При такой неумолимой строгости к нижним чинам, он, однако же, совсем иначе обращался с подвахтенными офицерами и гардемаринами: он не требовал от них ровно ничего, как только чтобы они ему не мешали, и ни во что не вмешивались. Самолюбие его было так велико, что он всех младших честил прозвищем молокососов, признавал одну только пользу своей деятельности, одни свои знания и сведения, а на всех прочих смотрел со снисходительным презрением. С мичманами, он на досуге только точил лясы, самые грубые, самые пошлые, самые грязные, к каким способно было его испорченное воображение. Он был в житейском быту человеком вполне чувственным и, стало быть, стоял на низшей степени человечества. Он любил поесть и попить, хотя отнюдь не был пьяницей, и, съехав на берег, давал полный разгул и простор всем скотским наклонностям своим.

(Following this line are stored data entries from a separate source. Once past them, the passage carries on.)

/-- R37: the result of a command, RES or RK, is a function of the command and of the operand registers
it names; what earlier commands left behind does not influence it, nor its error. -/
def Obligations.ResultDependsOnOperandsOnly : Prop :=
  ∀ (i : Instr) (w : CmdWord) (s s' u u' v v' : State) (n : Nat), encode i = .cw w →
    s.busy = false → s'.busy = false → NamedOperands i s s' →
    exec i s = .next u → exec i s' = .next u' →
    engineRun n u = .next v → engineRun n u' = .next v' →
    u.err = u'.err ∧ v.busy = v'.busy ∧ v.phase = v'.phase ∧ v.round = v'.round ∧
    v.stage = v'.stage ∧ v.resValid = v'.resValid ∧ (v.resValid = true → v.res = v'.res) ∧
    (u.busy = true → v.busy = false → cwOp w = 2 ∨ IsCipher w →
      v.rk = v'.rk ∧ v.rkValid = true ∧ v'.rkValid = true)

/-! ### Invariants (10_state.md R38, 00_scope.md R19) -/

/-- R38: every step keeps the invariant, from every state that meets it. -/
def Obligations.EveryStepKeepsTheInvariant : Prop :=
  ∀ s t : State, Inv s → step s = .next t → Inv t

/-- R39: the reset state meets the invariant, whatever is to come from outside. -/
def Obligations.ResetMeetsTheInvariant : Prop :=
  ∀ events : List HostEvent, Inv { State.reset with inputs := events }

/-- R38: the eight clauses hold in every reachable state. -/
def Obligations.ReachableStatesObeyTheRules : Prop := ∀ s : State, Reachable s → StateRules s

/-- R19, R212: after a command is accepted no engine step can fail. -/
def Obligations.AcceptedCommandNeverStops : Prop :=
  ∀ s : State, Inv s → s.busy = true → ∃ t, engineStep s = .next t

/-- R19, R252: every command in progress is over after at most fifty-nine engine steps, without an
error. -/
def Obligations.EveryCommandTerminates : Prop :=
  ∀ s : State, Inv s → s.busy = true →
    ∃ n t, n ≤ 59 ∧ engineRun n s = .next t ∧ t.busy = false ∧ t.phase = .final ∧ t.err = .none

/-- R242, R109: from reset DES, TDES and FEISTEL raise InvalidBlockLength, KSCHED raises
InvalidKeyLength, the six PERM commands of a fixed table raise InvalidTableIndex, and PERM.CUSTOM gives
the empty vector. -/
def Obligations.NothingSucceedsFromResetButEmptyPerm : Prop :=
  (∀ i ∈ [Instr.feistel, .desEnc .k1, .desEnc .k2, .desEnc .k3, .desDec .k1, .desDec .k2,
      .desDec .k3, .tdes2Enc, .tdes2Dec, .tdes3Enc, .tdes3Dec],
    exec i State.reset = .next (refusedState (wordOf i) .invalidBlockLength State.reset)) ∧
  (∀ k, exec (.ksched k) State.reset =
    .next (refusedState (wordOf (.ksched k)) .invalidKeyLength State.reset)) ∧
  (∀ i ∈ [Instr.permIp, .permFp, .permE, .permP, .permPc1, .permPc2],
    exec i State.reset = .next (refusedState (wordOf i) .invalidTableIndex State.reset)) ∧
  ∃ u, exec .permCustom State.reset = .next u ∧
    CompletesIn 1 u (resultState 0x001 ⟨0, 0⟩ State.reset)

/-! ### The functions (40 to 44) -/

/-- R100: `permute` fails exactly where an entry is below 1 or above the input length, and else
`output[i] = input[table[i] - 1]`. -/
def Obligations.PermuteContract : Prop :=
  ∀ (n : Nat) (v : BitVec n) (t : Table),
    ((∃ k ∈ t, k < 1 ∨ n < k) → permute v t = .error .invalidTableIndex) ∧
    ((∀ k ∈ t, 1 ≤ k ∧ k ≤ n) → ∃ out : BitVec t.length, permute v t = .ok out ∧
      ∀ i (h : i < t.length), out.getMsbD i = v.getMsbD (t[i] - 1))

/-- R108 (a): `permute` is linear. -/
def Obligations.PermuteIsLinear : Prop :=
  ∀ (n : Nat) (a b : BitVec n) (t : Table) (x y : BitVec t.length),
    permute a t = .ok x → permute b t = .ok y → permute (a ^^^ b) t = .ok (x ^^^ y)

/-- R108 (b): IP and FP undo each other on every block. -/
def Obligations.FinalPermutationInvertsInitial : Prop :=
  ∀ v : Block, gather 64 fpTable (gather 64 ipTable v) = v ∧
    gather 64 ipTable (gather 64 fpTable v) = v

/-- R124 (a), (d): the rotations of all sixteen rounds give a half back. -/
def Obligations.RotationsReturnToStart : Prop :=
  ∀ c : KeyHalf, shifts.foldl rotl c = c

/-- R124 (c): keys that differ only at positions 8, 16, ..., 64 have the same round keys. -/
def Obligations.KeyScheduleIgnoresParity : Prop :=
  ∀ a b : Block, (∀ p, 1 ≤ p → p ≤ 64 → p % 8 ≠ 0 → pos a p = pos b p) → ksched a = ksched b

/-- R140 (a): complementing both inputs of `feistel` changes nothing; it depends on them only through
E(R) xor K. -/
def Obligations.FeistelSeesOnlyTheXor : Prop :=
  (∀ (r r' : Half) (k k' : RoundKey),
    gather 48 eTable r ^^^ k = gather 48 eTable r' ^^^ k' → feistel r k = feistel r' k') ∧
  ∀ (r : Half) (k : RoundKey), feistel (~~~r) (~~~k) = feistel r k

/-- R153 to R157: `des` is IP, sixteen rounds with the round keys in their order or reversed, and FP of
R_16 ‖ L_16; it has the value of R157's example. -/
def Obligations.DesIsSixteenRounds : Prop :=
  (∀ (block key : Block) (dir : Dir),
    SixteenRounds block (ksched key) dir (des block key dir)) ∧
  des 0x0123456789ABCDEF 0x133457799BBCDFF1 .encrypt = 0x85E813540F0AB405

/-- R166 (a): decryption undoes encryption and encryption undoes decryption. -/
def Obligations.DecryptionInvertsEncryption : Prop :=
  ∀ p k : Block, des (des p k .encrypt) k .decrypt = p ∧ des (des p k .decrypt) k .encrypt = p

/-- R166 (b): the decryption trace is the encryption trace backwards. -/
def Obligations.DecryptionTraceMirrorsEncryption : Prop :=
  ∀ (p k : Block) (i : Nat), i ≤ 16 →
    desHalves .decrypt (ksched k) (desStart (des p k .encrypt)) i =
      (desHalves .encrypt (ksched k) (desStart p) (16 - i)).swap

/-- R166 (c): the complementation property. -/
def Obligations.DesCommutesWithComplement : Prop :=
  ∀ (p k : Block) (dir : Dir), des (~~~p) (~~~k) dir = ~~~(des p k dir)

/-- R180: `tdes` is three uses of `des`, the keys and directions in their order; key3 is key1 where it
is absent. It has the value of R178's example. -/
def Obligations.TripleDesIsThreeDes : Prop :=
  (∀ (x k1 k2 : Block) (key3 : Option Block), ∃ k3 : Block,
    (key3 = none → k3 = k1) ∧ (∀ k, key3 = some k → k3 = k) ∧
    tdes x k1 k2 key3 .encrypt = des (des (des x k1 .encrypt) k2 .decrypt) k3 .encrypt ∧
    tdes x k1 k2 key3 .decrypt = des (des (des x k3 .decrypt) k2 .encrypt) k1 .decrypt) ∧
  tdes 0x5468652071756663 0x0123456789ABCDEF 0x23456789ABCDEF01 (some 0x456789ABCDEF0123)
    .encrypt = 0xA826FD8CE53B855F

/-- R181 (a): triple decryption undoes triple encryption, and the other way round, with two keys or
three. -/
def Obligations.TripleDecryptionInvertsEncryption : Prop :=
  ∀ (p k1 k2 : Block) (k3 : Option Block),
    tdes (tdes p k1 k2 k3 .encrypt) k1 k2 k3 .decrypt = p ∧
    tdes (tdes p k1 k2 k3 .decrypt) k1 k2 k3 .encrypt = p

/-- R181 (b), (c): with equal keys triple DES is single DES; key3 equal to key1 is two-key mode. -/
def Obligations.TripleDesDegenerates : Prop :=
  (∀ (x k : Block) (dir : Dir), tdes x k k none dir = des x k dir ∧
    tdes x k k (some k) dir = des x k dir) ∧
  ∀ (x k1 k2 : Block) (dir : Dir), tdes x k1 k2 (some k1) dir = tdes x k1 k2 none dir

/-! ### The hexadecimal boundary (20_memory.md, 30_encoding.md) -/

/-- R66: the round trips of the hexadecimal conversions and their limit. -/
def Obligations.HexRoundTrip : Prop :=
  (∀ s : List Char, (∀ c ∈ s, (hexValue c).isSome) →
    ∃ v, hexToBits s (4 * s.length) = .ok v ∧ bitsToHex v = s.map Char.toUpper) ∧
  (∀ (n : Nat) (v : BitVec n), n % 4 = 0 → hexToBits (bitsToHex v) n = .ok v) ∧
  ∀ (n : Nat) (v : BitVec n), n % 4 ≠ 0 → hexToBits (bitsToHex v) n = .error .invalidHexLength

Не было такого грязного угла и захолустья, в котором бы Иван Васильевич не пробавился денек с истинным наслаждением. О быте семейном, он всегда отзывался с таким презрением и такими словами, коих нельзя и передать. И в то же время – какая противоположность он знал на память и охотно и хорошо читал наизусть лучшие стихотворения английских и итальянских поэтов, любил их и восхищался ими, указывая на все тонкости выражений, на всю прелесть этих созданий! Не могу покинуть этого очерка, не сказав словечка для объяснения таких противоречий: кто живет только умом и чувственности, тот бродит по пояс в грязи, не смотря ни на какое умственное образование. Все достоинства его односторонни, потому что нет существенного, нет того основания, на котором должен стоять человек, созданный по образу и подобию Творца: нет нравственности. Любовь и воля его обратились в похоти, дух подчинился плоти, и далее, чем видит и слышит плоть эта, не видит и не слышит он ни чего. Слух и зрение духовные заморены. Каково же будет когда-то просыпаться Ивану Васильевичу, глухому и слепому, с одними скотскими порывами?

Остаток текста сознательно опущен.